Script Development for Cleaning Data

Resources

Sample CSV data file

Over the next few guides, we're going to spend some time talking about script development for data cleansing, as well as a couple different ways to easily search for different tools we can use to complete our projects.

Overall, data cleansing is a fairly straightforward concept that can be viewed as a two-step process. The first step is to detect any missing, incorrect or irrelevant data. Then the second step is to simply replace or remove the bad data. Even though it's so straightforward, like most things in machine learning, the actual process is a bit more convoluted and that's because datasets are rarely the same, which also means there's not a cookie cutter solution.

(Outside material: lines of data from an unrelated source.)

/-! ### Engines' operations on algebra words (R147, R225, R226, R341) -/

/-- Operations that happen before an engine's operation and that no vat has applied yet (R154, R157). -/
def State.engPrior (s : State) (who : Who) : List OpKey :=
  s.stores.filterMap fun x =>
    if (match who with
      | .op id => x.released.contains (.eng id)
      | .sheet r => x.behind r 127
      | _ => false) then x.op else none
/-- An engine's operation on an algebra word of a context, for an issuing sheet or another module. -/
def State.engineOp (s : State) (who : Who) (ctx : Nat) (r : Option SheetRef) (va : DWord) (pa : Nat) (leaf : DWord) (act : VAct) :
    VOp :=
  let va := va - BitVec.ofNat 64 (pa % 4)
  { ref := r, lane := 127, word := pa / 4 * 4, w64 := false, act, ord := .rlx, scope := .device, ctx, tab := leafDTS leaf,
    va, ret := none, post := false,
    gated := ((s.ctx ctx).dbg fun d => d.record || d.replay).any fun d => d.designated va, epoch := 0, issued := s.now,
    keys := [], prior := s.engPrior who, eng := [who] }
/-- An engine's operation accepted and applied in one step, with the operations queued ahead of it (log 13): none where its vat's
queue is full or an operation of its input has found it so (R225), where the order gate of its context takes another first (R341),
and where one of its own stands before it. -/
def State.vatNow (s : State) (o : VOp) : Option State :=
  let ch := s.channel o.word
  let v := s.vat ch
  if 64 ≤ v.queue.length || v.input.any (·.late) || !firstOf (v.input ++ [o]) v.input.length o then none
  else
    (s.gatePass ch o).map fun s =>
      let o' := s.arrive' ch o
      let ahead := (s.vat ch).queue.filter fun x => x.word / 8 == o.word / 8
      let s := (s.logAccept ch o).modVat ch fun v => { v with queue := v.queue.filter fun x => x.word / 8 != o.word / 8 }
      (ahead ++ [o']).foldl (fun s x => s.applyOp ch x) s
/-- An engine's operation stands in the input of its vat, which counts it when the queue is full (R225); the order gate of its
context is there from then on (R341). -/
def State.engSend (s : State) (o : VOp) : State :=
  s.modVat (s.channel o.word) fun v =>
    let v := if o.gated then v.putGate (v.gate o.ctx s.reft) else v
    let w := { v with input := v.input ++ [o] }
    if 64 ≤ v.queue.length && firstOf w.input v.input.length o then w.turnAway v.input.length o else w
/-- An engine's operation goes to its vat (R147). -/
def State.engOp (s : State) (o : VOp) : State := (s.vatNow o).getD (s.engSend o)
/-- Some operation of an engine's has not been applied at its vat yet, merged with others or not. -/
def State.engSent (s : State) (who : Who) : Bool := s.vats.any fun v => (v.2.input ++ v.2.queue).any fun o => o.eng.contains who
/-- An engine's operation is over, or starts afresh. -/
def State.engDrop (s : State) (who : Who) : State :=
  { s with grabs := s.grabs.filter (·.who != who), fins := s.fins.filter (·.who != who) }
/-- LOADs of the algebra words that a read touches, each once, in order (R147), and whether all of them have been answered. -/
def State.algLoads (s : State) (who : Who) (ctx : Nat) (r : Option SheetRef) (xs : List (DWord × Nat × DWord)) : State × Bool :=
  let ws := ((xs.filter fun x => leafALG x.2.2).map fun x => (x.1 - BitVec.ofNat 64 (x.2.1 % 4), x.2.1 / 4 * 4, x.2.2)).eraseDups
  let s := ws.foldl (fun s x =>
    if s.grabs.any fun g => g.who == who && g.va == x.1 then s
    else
      let t : State := { s with grabs := s.grabs ++ [{ who, va := x.1, val := none }] }
      t.engOp (t.engineOp who ctx r x.1 x.2.1 x.2.2 .load)) s
  (s, ws.all fun x => s.grabs.any fun g => g.who == who && g.va == x.1 && g.val.isSome)
/-- A byte as an engine's operation reads it: of an algebra word in the value that its vat has answered (R147). -/
def State.engRead (s : State) (who : Who) (va : DWord) (pa : Nat) (leaf : DWord) : Byte :=
  if leafALG leaf then
    match (s.grabs.find? fun g => g.who == who && g.va == va - BitVec.ofNat 64 (pa % 4)).bind (·.val) with
    | some w => byteOf (w.setWidth 64) (pa % 4)
    | none => s.readByte pa
  else s.readByte pa
/-- A byte of an engine's traffic: virtual and physical address, leaf, value. -/
structure EngByte where
  va   : DWord
  pa   : Nat
  leaf : DWord
  b    : Byte
  deriving DecidableEq, Repr
/-- Consecutive bytes of one aligned unit (4 on algebra pages, 64 elsewhere), grouped. -/
def engRuns : List EngByte → List (List EngByte)
  | [] => []
  | x :: t =>
    match engRuns t with
    | (y :: r) :: rs =>
      let u := if leafALG x.leaf then 4 else 64
      if y.pa = x.pa + 1 ∧ x.pa / u = y.pa / u ∧ x.leaf = y.leaf then (x :: y :: r) :: rs else [x] :: (y :: r) :: rs
    | rs => [x] :: rs
/-- Bytes that an engine writes: plain memory at once, algebra words as STOREs at their vats (R147, R218). -/
def State.engWrite (s : State) (who : Who) (ctx : Nat) (r : Option SheetRef) (xs : List EngByte) : State :=
  (engRuns xs).foldl (fun s run =>
    match run.head? with
    | none => s
    | some x =>
      let bs := run.map (·.b)
      let v : DWord := BitVec.ofNat 64 (leNat bs)
      if leafALG x.leaf then
        s.engOp (s.engineOp who ctx r x.va x.pa x.leaf (if bs.length = 4 then .store v else .subStore (x.pa % 4) bs.length v))
      else s.openWrite x.pa bs) s
/-- An engine's operation that has made its accesses, kept until its vats have applied them. -/
def State.finPut (s : State) (f : Fin) : State := { s with fins := s.fins.filter (·.who != f.who) ++ [f] }
/-- An engine's operation has made its accesses: it ends in `k`, now or once its vats have applied them. -/
def State.engEnd (s : State) (f : Fin) (k : State → Fin → State) : State := if s.engSent f.who then s.finPut f else k s f
/-- A step of an engine's operation: the end of one that has made its accesses, or `go`. -/
def State.engStep (s : State) (who : Who) (k : State → Fin → State) (go : State → State) : State :=
  match s.fins.find? (·.who == who) with
  | some f => if s.engSent who then s else k s f
  | none => go s
/-- An operation that an engine's follows has not been applied at its vat yet, on a byte that the engine accesses past the vat
(R151, R154, R268). -/
def State.engAliased (s : State) (who : Who) (pa : Nat) : Bool :=
  match who with
  | .op id => s.stores.any fun x => x.op.isSome && x.released.contains (.eng id) && overlaps x.pa x.len pa 1
  | _ => false
/-- An engine's accesses to HBM, with their leaves, wait for a re-key like every other (R359), and off algebra pages for what they
follow at a vat: what `k` does once nothing holds them. -/
def State.engGate (s : State) (who : Who) (reads writes : List (Nat × DWord)) (k : State → State) : State :=
  if (reads ++ writes).any fun x => !leafALG x.2 && s.engAliased who x.1 then s
  else
    match s.keyGate who ((reads.map (·.1 / 64 * 64)).eraseDups) ((writes.map (·.1 / 64 * 64)).eraseDups) with
    | (s, false) => s
    | (s, true) => k s
/-- Bytes off any page, as an engine's accesses. -/
def plainPas (pas : List Nat) : List (Nat × DWord) := pas.map fun a => (a, 0)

So the complexity of the cleansing process will most likely depend on the field you're working in or the project you're working on.

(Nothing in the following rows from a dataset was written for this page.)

-- ==== Sys2Proof/Machine/Fabric.lean ====
section
/-! DEFINITION. Collective groups (R312-R332), opcodes 0xD8-0xDE: the fabric operations of this module's sheets, those
that arrive from other modules, abort agreement and re-formation. -/

namespace Sys2Proof.Machine

/-! ### The end of an operation (R317, R328) -/

/-- Rank of another member that an operation names. -/
def FabOp.target (o : FabOp) : Option Nat :=
  match o.kind with
  | .send _ _ _ t | .fetch _ _ _ t => some t
  | _ => none
/-- Length of an operation. -/
def FabOp.len (o : FabOp) : Nat :=
  match o.kind with
  | .send _ _ n _ | .fetch _ _ n _ => n
  | _ => 0
/-- A `greform`. -/
def FabOp.isReform (o : FabOp) : Bool :=
  match o.kind with
  | .reform _ | .reformMask _ => true
  | _ => false
/-- Operations pending on a slot. -/
def State.fabsOn (s : State) (ctx slot : Nat) : List FabOp := s.fabs.filter fun o => o.ctx == ctx && o.slot == slot
/-- An operation completes into its pool slot with a status, its bytes and a generation (R328). -/
def State.fabDone (s : State) (o : FabOp) (st : BitVec 8) (done gen : Nat) : State :=
  let g? := s.group? o.ctx o.slot
  let t := if st = stTimeout ∨ st = stLinkDown ∨ st = stAborted then (g?.bind (·.trip)).filter (·.gen == o.gen) else none
  let rank := match t with
    | some t => t.rank
    | none => o.target.getD (g?.elim 0 (·.rank))
  let reason := t.elim 0 (·.reason.toNat)
  let v : SlotVal :=
    { status := st, origin := rank, gen := t.elim gen (·.gen), done, tag := o.tag,
      aux := BitVec.ofNat 32 (rank % 4096 + 2 ^ 16 * reason + 2 ^ 24 * o.slot) }
  let s := { s.engDrop (.op o.id) with fabs := s.fabs.filter (·.id != o.id) }
  let core := (s.quires.find o.ref.h).elim 0 (·.core)
  ((s.boardDrop core o.id).slotEnd o.ref.h o.pool o.id).poolFill o.ref.h o.pool v

/-! ### Abort agreement (R316) -/

/-- A member originates an abort of an ACTIVE slot; it floods one origin in a generation. -/
def State.originate (s : State) (ctx slot : Nat) (reason : BitVec 8) : State :=
  match s.group? ctx slot with
  | none => s
  | some g =>
    if g.st ≠ .active ∨ g.origin then s
    else
      let t : Triple := { rank := g.rank, reason, gen := g.gen }
      (s.modGroup ctx slot fun g =>
        { g with st := .settling, origin := true, seen := [t], window := some (s.reft + 2 * g.lat) }).flood g (.notice ctx slot t)
/-- FLIT_ABORT_NOTICE: a notice of the slot's generation is taken while ACTIVE, which it ends, or while SETTLING. -/
def execFlitAbortNotice (port : Nat) (f : Flit) (ctx slot : Nat) (t : Triple) (s : State) : Out :=
  .next <| s.flitIn port 5 f f.fec true fun s =>
    match s.group? ctx slot with
    | none => s
    | some g =>
      if t.gen ≠ g.gen then s
      else if g.st = .active then
        (s.modGroup ctx slot fun g =>
          { g with st := .settling, seen := [t], window := some (s.reft + 2 * g.lat) }).flood g (.notice ctx slot t)
      else if g.st = .settling then s.modGroup ctx slot fun g => { g with seen := t :: g.seen }
      else s
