/-! ### Launches at a core (R36, R285, R291) -/

/-- The oldest waiting launch that a core can start (R291 step 2). -/
def State.launchPick (s : State) (core : Nat) : Option (Nat × Grant) :=
  (s.core core).waitq.findSome? fun h => (s.launchGrant core h).map fun g => (h, g)
/-- QUIRE_LAUNCH: the oldest launch that waits at a core and can start does, after the core's own batches and what has
waited longer (R36, R291). A core that a pre-emption clears starts nothing here (R293, R306). -/
def execQuireLaunch (core : Nat) (s : State) : Out :=
  .next <|
    if (s.core core).claim.isSome then s
    else
      match s.launchPick core with
      | none => s
      | some (h, g) => if s.firstAt core ((s.quires.find h).elim 0 (·.launched)) then s.start h core g else s
/-- The core at which a launch waits can switch its mode for it: it holds no quire and nothing else waits there (R36, R285, R306). -/
def State.ownSwitch (s : State) (core h : Nat) : Bool :=
  let c := s.core core
  c.switch.isNone && (s.onCore core).isEmpty && c.ready.isEmpty && c.waitq == [h]
/-- The first launch that has waited 1,024 cycles at a core, and the first core of the die where it fits after what comes before
it there (R36, R291). -/
def State.reofferPick (s : State) (core : Nat) : Option (Nat × Nat) :=
  (s.core core).waitq.findSome? fun h =>
    (s.quires.find h).bind fun q =>
      match q.phase with
      | .waiting since =>
        if since + 1024 ≤ s.cycles core ∧ (s.core core).claim ≠ some h ∧ (s.ctx q.ctx).suspended = false then
          ((coresOf (dieOf core)).find? fun c => (if c = core then s.firstAt core q.launched else !s.startable c) &&
            s.owns (s.ctx q.ctx).part c && (s.core c).claim.isNone &&
              (s.modeOk c q.ctx || s.canSwitch c || (c == core && s.ownSwitch c h)) && (s.grant c q).isSome).map fun c => (h, c)
        else none
      | _ => none
/-- LAUNCH_REOFFER: a launch that has waited 1,024 cycles at its core is offered to every core of the die, and the first
where it fits takes it, or switches its mode for it (R36, R285). -/
def execLaunchReoffer (core : Nat) (s : State) : Out :=
  .next <|
    match s.reofferPick core with
    | none => s
    | some (h, c) =>
      match s.launchGrant c h with
      | some g => ((s.modCore core fun x => { x with waitq := x.waitq.filter (· != h) })).start h c g
      | none =>
        let ctx := (s.quires.find h).elim 0 (·.ctx)
        if c = core then s.startSwitch core ctx
        else
          let s := s.modCore core fun x => { x with waitq := x.waitq.filter (· != h) }
          let s := s.modQuire h fun q => { q with core := c, phase := .waiting (s.cycles c), launched := s.reft }
          (s.startSwitch c ctx).modCore c fun x => { x with waitq := x.waitq ++ [h] }
/-- BANK_MODE_SWITCH: a core's switch of its bank mode ends (R285). -/
def execBankModeSwitch (core : Nat) (s : State) : Out :=
  .next <|
    match (s.core core).switch with
    | some t => if t ≤ s.cycles core then s.modCore core fun c => { c with slotted := !c.slotted, switch := none } else s
    | none => s

/-! ### The end of a quire (R202, R288) -/

/-- QUIRE_RESOURCE_RELEASE: a retired quire whose engine operations have completed gives up what it holds (R33, R202);
the last quire of a ream writes its completion word (R288). -/
def execQuireResourceRelease (h : Nat) (s : State) : Out :=
  .next <|
    match s.quires.find h with
    | none => s
    | some q =>
      if q.phase = .draining ∧ s.engineBusy h true = false then
        let s := s.unsubscribe h
        let s := { s with quires := s.quires.del h }.retryAll
        match q.ream with
        | some m => ({ (s.reamMark h m) with reams := s.reams.upd m fun x => { x with open_ := x.open_ - 1 } }).reamEnd m
        | none => s
      else s

end Sys2Proof.Machine
end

Now, when I started working in the private sector, it was a pretty eye-opening experience. I'd say most companies did a pretty good job with their data collection but what was really surprising to me was all the different ways people came up with to actually mes up their data. I expected mistakes like missing data or decimal errors because those things happened. What I didn't expect was data manipulation. I don't want it to sound like it happened all the time but I was always a little taken back whenever I found out that it was happening. I'll also add that not a single person did it maliciously or to be deceitful. Most of the time, they either thought the data was irrelevant so they deleted it or if data was missing or they thought it was recorded incorrectly, they'd change it.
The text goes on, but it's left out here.